Abstract

As globalisation and Pax Americana replaced the cold war as a framework for thinking about things international, explicitly liberal ideas of international relations developed and gained momentum. Liberalism puts great emphasis on law, and it is therefore no coincidence that there has also emerged a liberal theory of international law (LiTIL). Liberal ideas can be traced to many writers of international law, but the articulated liberal theory of international law is associated with Anne-Marie Slaughter, professor of international, foreign and comparative law at Harvard Law School. Besides her law degree, Slaughter has a PhD in IR, and she started publishing at the time of the break-up of the Soviet empire, which does not seem coincidental. Slaughter’s writing builds on a few distinct ideas: International law should be based on developments in IR, i.e., on liberal IR, where the individual is the fundamental actor. There is a liberal zone of peace and law and a non-liberal zone of (potential) wars and politics, and legal relations in the liberal zone are different from relations with or within the non-liberal zone; In the liberal zone, international relations have changed fundamentally from the old Westphalian paradigm, to relations on three levels: the transnational level between individuals, the transgovernmental between governmental institutions – what she calls disaggregation of sovereignty - and the traditional inter-state level.
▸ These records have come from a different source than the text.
-- ==== Sys2Proof/Machine/Suspend.lean ====
section
/-! DEFINITION. Placement of logical cores, suspension, halt, diversion and resume of a context (spec 16 R347, 10 R265,
21 R411 to R426, R432). -/

namespace Sys2Proof.Machine

/-! ## Placement (00 R3, 16 R347) -/

/-- The enabled cores of benches, die-major and then in physical order: die and position. -/
def enabledCores (pl : Plat) (benches : List Nat) : List (Nat × Nat) :=
  ((List.range 288).filter benches.contains).flatMap fun b => (List.range 8).filterMap fun i =>
    let p := 8 * (b % 72) + i
    if (pl.hmap.getD (9 * (b / 72) + p / 64) 0).getLsbD (p % 64) then some (b / 72, p) else none

/-- The core that hosts logical core `n` (16 R347). -/
def hostOf (es : List (Nat × Nat)) (n : Nat) : Nat × Nat := if es.length = 0 then (0, 0) else es.getD (n % es.length) (0, 0)

/-- The logical cores of a clamp group in the order of their positions; none where a member is fused, outside the
instance or unlike the leader (10 R265). -/
def clampGroup (s : State) (c w : Nat) : Option (List Nat) :=
  match s.core? c with
  | none => none
  | some k =>
    let base := k.phys / w * w
    (List.range w).mapM fun i =>
      (s.cores.find? fun p => p.2.inst == k.inst && p.2.die == k.die && p.2.phys == base + i &&
        p.2.regions == k.regions && p.2.spsize == k.spsize).map (·.1)

/-- Whether a core is a member of a running clamp, or a follower whose PERS stores wait for the leader's end (10 R268). -/
def followerOf (s : State) (c : Nat) : Bool :=
  s.cores.any fun p => p.1 != c && match p.2.task with
    | some t => t.members.contains c || t.sluice.any fun e => match e with
        | .pers m _ _ _ => m == c
        | .persSb m _ _ _ => m == c
        | _ => false
    | none => false

/-- A core between tasks (21 R411). -/
def atBoundary (s : State) (c : Nat) : Bool :=
  match s.core? c with
  | some k => k.task.isNone && !followerOf s c
  | none => true

/-- A core that comes to a physical core is switched out where another resident one holds it (16 R347). -/
def State.seat (s : State) (c : Nat) : State :=
  s.onCore c fun k => { k with
    out := s.cores.any fun p => p.1 != c && p.2.resident && !p.2.out && p.2.die == k.die && p.2.phys == k.phys }

/-! ## Contexts -/

/-- Whoever asked for a suspension, halt or resume learns its end (21 R432, 24 R450). DEDUCED: log 23. -/
def State.answer (s : State) (a : Option Asker) (cause ctx : Nat) : State :=
  match a with
  | none => s
  | some (.host fn seq) => s.complete fn seq 0 cause
  | some (.task c ch lin) => s.postHw c 6 ch.toNat [BitVec.ofNat 64 cause, BitVec.ofNat 64 ctx] s.pkgTime .halt lin (4, 0)

/-- 21 Table 21.6: the image header; `recs` counts the engine records. DEDUCED: log 72. -/
def imageHeader (s : State) (x : Ctx) (g : Image) (recs : Nat) : List Byte :=
  let cs := ctxCores s x.part x.ctx
  natBytes 8 0x48434B37504F4C44 ++ natBytes 4 2 ++ natBytes 4 ((if g.halted then 1 else 0) + (if x.gpa then 2 else 0)) ++
    natBytes 4 g.nvc ++ natBytes 4 ((cs.head?.map fun p => p.2.spsize).getD 0) ++ natBytes 4 g.nb ++ natBytes 4 g.e ++
    natBytes 4 (ctxInsts s x.part x.ctx).length ++ natBytes 4 recs ++
    natBytes 8 g.divcnt ++ natBytes 1 (s.part x.part).owner ++ natBytes 1 x.ctx ++ List.replicate 6 0 ++ natBytes 8 s.pkgTime

/-- An engine record (21 R416). DESIGN CHOICE: log 15. -/
def Cmd.record (c : Cmd) : List Byte :=
  let st := match c.phase with | .parked cause => 2 + cause * 2 ^ 32 | _ => 1
  vecBytes c.desc ++ natBytes 8 c.tag ++ natBytes 8 c.unit ++ natBytes 8 (c.who.lid + c.kind.word * 2 ^ 16) ++ natBytes 8 c.ct ++
    natBytes 8 st ++ List.replicate 24 0
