-- ==== Sys2Proof/Machine/Dispatch.lean ====
section
/-! DEFINITION. One arm per instruction and event of spec/opcode_table.json. -/

namespace Sys2Proof.Machine
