/-- 09 R246, R247, Table 9.7: vector integer arithmetic on lanes of w bits, modulo 2^w or clamped to the type's range. -/
def Obligations.VectorIntegers : Prop :=
  ∀ (s : State) (t : Task) (sc : Bool) (ty : Ty) (mask : SReg) (d a b c : Reg), s.task? = some t → ty.isInt = true →
    let w := tyBits ty
    let x (k j : Nat) : BitVec w := (lane w (t.rv k a) j).setWidth w
    let y (k j : Nat) : BitVec w := if sc then (t.rx b).setWidth w else (lane w (t.rv k b) j).setWidth w
    let z (k j : Nat) : BitVec w := (lane w (t.rv k c) j).setWidth w
    let val (v : BitVec w) : Int := if ty.signed then v.toInt else v.toNat
    let lo : Int := if ty.signed then -2 ^ (w - 1) else 0
    let hi : Int := if ty.signed then 2 ^ (w - 1) - 1 else 2 ^ w - 1
    let gives (i : Instr) (g : Nat → Nat → BitVec w) : Prop := writesLanes i s t w mask d (fun k j => ((g k j).setWidth 64, 0)) 0
    gives (.vadd sc ty mask d a b) (fun k j => x k j + y k j) ∧
    gives (.vsub sc ty mask d a b) (fun k j => x k j - y k j) ∧
    gives (.vadds sc ty mask d a b) (fun k j => BitVec.ofInt w (max lo (min hi (val (x k j) + val (y k j))))) ∧
    gives (.vsubs sc ty mask d a b) (fun k j => BitVec.ofInt w (max lo (min hi (val (x k j) - val (y k j))))) ∧
    gives (.vmul sc ty mask d a b) (fun k j => x k j * y k j) ∧
    gives (.vmulh sc ty mask d a b) (fun k j => BitVec.ofInt w (val (x k j) * val (y k j) / 2 ^ w)) ∧
    gives (.vmadd sc ty mask d a b c) (fun k j => x k j * y k j + z k j) ∧
    gives (.vmin sc ty mask d a b) (fun k j => if val (x k j) ≤ val (y k j) then x k j else y k j) ∧
    gives (.vmax sc ty mask d a b) (fun k j => if val (x k j) ≤ val (y k j) then y k j else x k j) ∧
    gives (.vabs ty mask d a) (fun k j => if val (x k j) < 0 then -(x k j) else x k j) ∧
    gives (.vand sc ty mask d a b) (fun k j => x k j &&& y k j) ∧
    gives (.vor sc ty mask d a b) (fun k j => x k j ||| y k j) ∧
    gives (.vxor sc ty mask d a b) (fun k j => x k j ^^^ y k j) ∧
    gives (.vandn sc ty mask d a b) (fun k j => x k j &&& ~~~y k j) ∧
    gives (.vsll sc ty mask d a b) (fun k j => x k j <<< ((y k j).toNat % w)) ∧
    gives (.vsrl sc ty mask d a b) (fun k j => x k j >>> ((y k j).toNat % w)) ∧
    gives (.vsra sc ty mask d a b) (fun k j => (x k j).sshiftRight ((y k j).toNat % w))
This theory has been critiqued from several points of view: Andreas Behnke will deal with the IR underpinnings of her theory and their political implications, Outi Korhonen has analysed the epistomological theory implicit in liberal international law, Martti Koskenniemi has written about the relation between law and politics in liberal international law, the political theory implicit in liberal international law has been questioned by Susan Marks and the political implications of her legal theory will be covered in Linda Bishai’s presentation. My intention with this paper is to deal with the liberal theory of international law as a legal theory. That is, I want to see what it has to say about the foundation of law, the nature of law, and how we can determine what is valid law, all of which are questions which legal theories usually aim to answer. I will first present Slaughter’s theory, and then deal with the different implications of that theory from the perspective of whether it produces sound international legal theory.